AIM OF THE EXERCISE: In the entries below, find the line with "have hx := x.isLt" and the line with "theorem maskUpTo_zero (f". Return those two lines and all lines between them, exactly.

DATA RECORDS:
-- ==== Sys2Proof/Laws/Serve.lean ====
section
/-! SUPPORT. What an operation on card `i`'s devices does WHATEVER the environment answers (`Serves`): it stays inside that card,
writes no switch, and stops the machine only if a cached field of the card holds no value. Then the bracket around it. -/

namespace Sys2Proof.Machine

variable {α β : Type} {i : CardIx}

/-! ## The relation -/

/-- From `s` to `t` with card `i` open: only card `i`'s cached masks, levels and factors and its device registers other than the
switch have changed; no write of a control byte failed. -/
structure Inside (i : CardIx) (s t : State) : Prop where
  params : t.params = s.params
  running : t.running = s.running
  present : t.present = s.present
  inbox : t.inbox = s.inbox
  cards : ∀ j : CardIx, j ≠ i → t.cards[j] = s.cards[j]
  cells : ∀ k, (CardCell i k → k = swCell i) → Memory.read t.mem k = Memory.read s.mem k
  wf : Memory.wf s.mem = true → Memory.wf t.mem = true
  iso : t.cards[i].iso = s.cards[i].iso
  live : t.cards[i].live = s.cards[i].live
  complete : s.cards[i].Complete → t.cards[i].Complete
  hist : ∃ es, t.hist = s.hist ++ es ∧ ∀ e ∈ es, e.isFailedWriteByte = false

theorem Inside.refl (s : State) : Inside i s s :=
  ⟨rfl, rfl, rfl, rfl, fun _ _ => rfl, fun _ _ => rfl, id, rfl, rfl, id, [], by simp, by simp⟩

theorem Inside.trans {s t u : State} (h : Inside i s t) (h' : Inside i t u) : Inside i s u where
  params := h'.params.trans h.params
  running := h'.running.trans h.running
  present := h'.present.trans h.present
  inbox := h'.inbox.trans h.inbox
  cards j hj := (h'.cards j hj).trans (h.cards j hj)
  cells k hk := (h'.cells k hk).trans (h.cells k hk)
  wf hm := h'.wf (h.wf hm)
  iso := h'.iso.trans h.iso
  live := h'.live.trans h.live
  complete hc := h'.complete (h.complete hc)
  hist := by
    obtain ⟨es, h1, h2⟩ := h.hist
    obtain ⟨es', h1', h2'⟩ := h'.hist
    refine ⟨es ++ es', by rw [h1', h1, List.append_assoc], fun e he => ?_⟩
    rcases List.mem_append.mp he with he | he
    · exact h2 e he
    · exact h2' e he

/-- No switch changes inside a card. -/
theorem Inside.switch {s t : State} (h : Inside i s t) (j : CardIx) : t.devSw j = s.devSw j := by
  refine h.cells _ fun hj => ?_
  rw [cardCell_unique hj (cardCell_swCell j)]

theorem Inside.connected {s t : State} (h : Inside i s t) (j : CardIx) : t.connected j = s.connected j := by
  unfold State.connected
  rw [h.present, h.switch]

theorem Inside.connectedCards {s t : State} (h : Inside i s t) : t.connectedCards = s.connectedCards := by
  unfold State.connectedCards
  rw [show t.connected = s.connected from funext h.connected]

theorem Ready.inside {s t : State} (hr : Ready s i) (h : Inside i s t) : Ready t i :=
  ⟨h.wf hr.1, by rw [h.params]; exact hr.2.1, by rw [OnlyConnected, h.connectedCards]; exact hr.2.2.1,
    by rw [h.iso]; exact hr.2.2.2⟩

/-- A run of transactions that writes cells of card `i` other than its switch. -/
theorem Effect.inside {s t : State} {n : Nat} {ws : List (Nat × Byte)} {es : List Event} (h : Effect s t n ws es)
    (hw : ∀ w ∈ ws, CardCell i w.1 ∧ w.1 ≠ swCell i) (he : ∀ e ∈ es, e.isFailedWriteByte = false)
    (hc : t.cards = s.cards) : Inside i s t where
  params := h.params
  running := h.running
  present := h.present
  inbox := h.inbox
  cards _ _ := by rw [hc]
  cells k hk := h.read_other fun hm => by
    obtain ⟨w, hw1, rfl⟩ := List.mem_map.mp hm
    exact (hw w hw1).2 (hk (hw w hw1).1)
  wf hm := h.wf hm
  iso := by rw [hc]
  live := by rw [hc]
  complete := by rw [hc]; exact id
  hist := ⟨es, h.hist, he⟩

/-- An update of card `i`'s cached fields. -/
theorem inside_setCard (s : State) {c : Card} (h1 : c.iso = s.cards[i].iso) (h2 : c.live = s.cards[i].live)
    (h3 : s.cards[i].Complete → c.Complete) : Inside i s (s.setCard (cardNo i) c) := by
  have he := effect_setCard s (cardNo i) c
  have hc := setCard_cards s (cardIx?_cardNo i) c
  exact ⟨he.params, he.running, he.present, he.inbox, fun j hj => by rw [hc, cards_set_other _ _ hj],
    fun k _ => he.read_other (by simp), fun hm => he.wf hm, by rw [hc, cards_set_same]; exact h1,
    by rw [hc, cards_set_same]; exact h2, by rw [hc, cards_set_same]; exact h3, [], he.hist, by simp⟩

/-- The fields of one command are no concern of `Inside`. -/
theorem inside_scratch {s : State} (acc : Option Rat) (cnt iter : Option Nat) (l : Option Int) :
    Inside i s { s with acc := acc, cnt := cnt, iter := iter, seekLevel := l } :=
  ⟨rfl, rfl, rfl, rfl, fun _ _ => rfl, fun _ _ => rfl, id, rfl, rfl, id, [], by simp, by simp⟩

/-! ## How an operation ends -/

/-- An end reached from `s`: a value or a failure, inside card `i`; or a stop for want of a cached value. -/
def Served (i : CardIx) (s : State) : EStateM.Result Stop State α → Prop
  | .ok _ t => Inside i s t
  | .error (.failed _) t => Inside i s t
  | .error (.fault _) _ => ¬s.cards[i].Complete

/-- The operation, run with card `i` open, ends so. -/
def Op.Serves (i : CardIx) (x : Op α) : Prop := ∀ s, Ready s i → Served i s (x s)

theorem Served.from {s t : State} {r : EStateM.Result Stop State α} (h : Inside i s t) (hr : Served i t r) :
    Served i s r := by
  cases r with
  | ok v u => exact h.trans hr
  | error e u =>
    cases e with
    | failed f => exact h.trans hr
    | fault r => exact fun hc => hr (h.complete hc)

theorem served_bind {x : Op α} {f : α → Op β} {s : State} (hr : Ready s i) (hx : Served i s (x s))
    (hf : ∀ v t, x s = .ok v t → Ready t i → Served i t (f v t)) : Served i s ((x >>= f) s) := by
  rw [Op.bind_apply]
  cases h : x s with
  | ok v t =>
    rw [h] at hx
    exact Served.from hx (hf v t h (hr.inside hx))
  | error e t => rw [h] at hx; cases e <;> exact hx

theorem serves_bind {x : Op α} {f : α → Op β} (hx : x.Serves i) (hf : ∀ v, (f v).Serves i) : (x >>= f).Serves i :=
  fun s hr => served_bind hr (hx s hr) fun v t _ ht => hf v t ht
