-- ==== Sys2Proof/Laws/Stopped.lean ====
section
/-! SUPPORT. A command over the live cards that ends with a failure (R191, R212, R229): what is done before the first failure, and
that `StoppedAt` says it all. -/

namespace Sys2Proof.Machine

variable {α : Type}

/-! ## Loops over an index, up to the one that stops them -/

/-- A loop whose every round runs, counted. -/
theorem forEach_upTo {n : Nat} {body : Fin n → Op Unit} (P : Nat → State → Prop)
    (step : ∀ (x : Fin n) t, P x.val t → ∃ u, body x t = .ok ⟨⟩ u ∧ P (x.val + 1) u) {s : State} (h : P 0 s) :
    ∃ t, forEach (List.finRange n) body s = .ok ⟨⟩ t ∧ P n t := by
  have := forEach_runs (all := List.finRange n) (body := body) (P := fun done t => P done.length t) ?_ h
  · simpa using this
  · intro done x rest t hd hP
    have hx : done.length = x.val := by
      have := congrArg (fun l => l[done.length]?) hd
      simp only [List.getElem?_append_right (le_refl _), Nat.sub_self, List.getElem?_cons_zero] at this
      obtain ⟨_, h2⟩ := List.getElem?_eq_some_iff.mp this.symm
      simpa using congrArg Fin.val h2
    rw [hx] at hP
    obtain ⟨u, hu, h'⟩ := step x t hP
    exact ⟨u, hu, by rw [List.length_append, List.length_singleton, hx]; exact h'⟩

/-- A loop whose rounds before `x` run and whose round `x` ends it. -/
theorem forEach_stops {n : Nat} {body : Fin n → Op Unit} (P : Nat → State → Prop) {R : State → Prop} {e : Stop} (x : Fin n)
    (step : ∀ y < x, ∀ t, P y.val t → ∃ u, body y t = .ok ⟨⟩ u ∧ P (y.val + 1) u)
    (stop : ∀ t, P x.val t → ∃ u, body x t = .error e u ∧ R u) {s : State} (h : P 0 s) :
    ∃ u, forEach (List.finRange n) body s = .error e u ∧ R u := by
  have key : ∀ (m k : Nat) (t : State), k + m = x.val → P k t →
      ∃ u, forEach ((List.finRange n).drop k) body t = .error e u ∧ R u := by
    intro m
    induction m with
    | zero =>
      intro k t hk hP
      obtain rfl : k = x.val := by omega
      obtain ⟨u, hu, hR⟩ := stop t hP
      refine ⟨u, ?_, hR⟩
      rw [List.drop_eq_getElem_cons (by simp), forEach_cons]
      exact Op.bind_error (by simpa using hu)
    | succ m ih =>
      intro k t hk hP
      have hx := x.isLt
      obtain ⟨u, hu, hP'⟩ := step ⟨k, by omega⟩ (show k < x.val by omega) t hP
      obtain ⟨v, hv, hR⟩ := ih (k + 1) u (by omega) hP'
      refine ⟨v, ?_, hR⟩
      rw [List.drop_eq_getElem_cons (by simpa using by omega), forEach_cons, Op.bind_ok (s' := u) (v := ⟨⟩) (by simpa using hu)]
      exact hv
  simpa using key x.val 0 s (by omega) h

/-! ## The masks and levels of the first channels -/

theorem getLsbD_byteOfBits (f : ChanIx → Bool) (d : ChanIx) : (byteOfBits f).getLsbD d.val = f d := by
  have bits : ∀ b0 b1 b2 b3 b4 b5 b6 b7 : Bool, ∀ k : ChanIx,
      (byteOfBits fun c => [b0, b1, b2, b3, b4, b5, b6, b7].getD c.val false).getLsbD k.val =
        [b0, b1, b2, b3, b4, b5, b6, b7].getD k.val false := by decide +kernel
  have hf : f = fun c => [f 0, f 1, f 2, f 3, f 4, f 5, f 6, f 7].getD c.val false := by
    funext c
    have : c = 0 ∨ c = 1 ∨ c = 2 ∨ c = 3 ∨ c = 4 ∨ c = 5 ∨ c = 6 ∨ c = 7 := by
      revert c; decide
    rcases this with rfl | rfl | rfl | rfl | rfl | rfl | rfl | rfl <;> rfl
  rw [hf]
  exact bits _ _ _ _ _ _ _ _ d

theorem getLsbD_maskUpTo (n : Nat) (f : ChanIx → Bool) (b : Byte) (d : ChanIx) :
    (maskUpTo n f b).getLsbD d.val = if d.val < n then f d else b.getLsbD d.val := getLsbD_byteOfBits _ d

theorem maskUpTo_zero (f : ChanIx → Bool) (b : Byte) : maskUpTo 0 f b = b :=
  byte_ext fun d => by rw [getLsbD_maskUpTo, if_neg (by omega)]

theorem maskUpTo_succ (c : ChanIx) (f : ChanIx → Bool) (b : Byte) :
    setMaskBit (maskUpTo c.val f b) c (f c) = maskUpTo (c.val + 1) f b :=
  byte_ext fun d => by
    rw [getLsbD_setMaskBit, getLsbD_maskUpTo, getLsbD_maskUpTo]
    by_cases e : d = c
    · subst e; simp
    · have : d.val ≠ c.val := fun h => e (Fin.ext h)
      rw [if_neg e]
      by_cases h : d.val < c.val
      · rw [if_pos h, if_pos (by omega)]
      · rw [if_neg h, if_neg (by omega)]

/-- From the eighth channel on, the mask is done. -/
theorem maskUpTo_full {m n : Nat} (hm : 8 ≤ m) (hn : 8 ≤ n) (f : ChanIx → Bool) (b : Byte) : maskUpTo m f b = maskUpTo n f b :=
  byte_ext fun d => by
    have := d.lt
    rw [getLsbD_maskUpTo, getLsbD_maskUpTo, if_pos (by omega), if_pos (by omega)]

theorem levelsUpTo_get (n : Nat) (f : ChanIx → Nat) (v : Vector (Option Nat) Config.pb.nChan) (c : ChanIx) :
    (levelsUpTo n f v)[c] = if c.val < n then some (f c) else v[c] := by
  simp [levelsUpTo]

RESULT OF THIS EXERCISE:
      have hx := x.isLt
      obtain ⟨u, hu, hP'⟩ := step ⟨k, by omega⟩ (show k < x.val by omega) t hP
      obtain ⟨v, hv, hR⟩ := ih (k + 1) u (by omega) hP'
      refine ⟨v, ?_, hR⟩
      rw [List.drop_eq_getElem_cons (by simpa using by omega), forEach_cons, Op.bind_ok (s' := u) (v := ⟨⟩) (by simpa using hu)]
      exact hv
  simpa using key x.val 0 s (by omega) h

/-! ## The masks and levels of the first channels -/

theorem getLsbD_byteOfBits (f : ChanIx → Bool) (d : ChanIx) : (byteOfBits f).getLsbD d.val = f d := by
  have bits : ∀ b0 b1 b2 b3 b4 b5 b6 b7 : Bool, ∀ k : ChanIx,
      (byteOfBits fun c => [b0, b1, b2, b3, b4, b5, b6, b7].getD c.val false).getLsbD k.val =
        [b0, b1, b2, b3, b4, b5, b6, b7].getD k.val false := by decide +kernel
  have hf : f = fun c => [f 0, f 1, f 2, f 3, f 4, f 5, f 6, f 7].getD c.val false := by
    funext c
    have : c = 0 ∨ c = 1 ∨ c = 2 ∨ c = 3 ∨ c = 4 ∨ c = 5 ∨ c = 6 ∨ c = 7 := by
      revert c; decide
    rcases this with rfl | rfl | rfl | rfl | rfl | rfl | rfl | rfl <;> rfl
  rw [hf]
  exact bits _ _ _ _ _ _ _ _ d

theorem getLsbD_maskUpTo (n : Nat) (f : ChanIx → Bool) (b : Byte) (d : ChanIx) :
    (maskUpTo n f b).getLsbD d.val = if d.val < n then f d else b.getLsbD d.val := getLsbD_byteOfBits _ d

theorem maskUpTo_zero (f : ChanIx → Bool) (b : Byte) : maskUpTo 0 f b = b :=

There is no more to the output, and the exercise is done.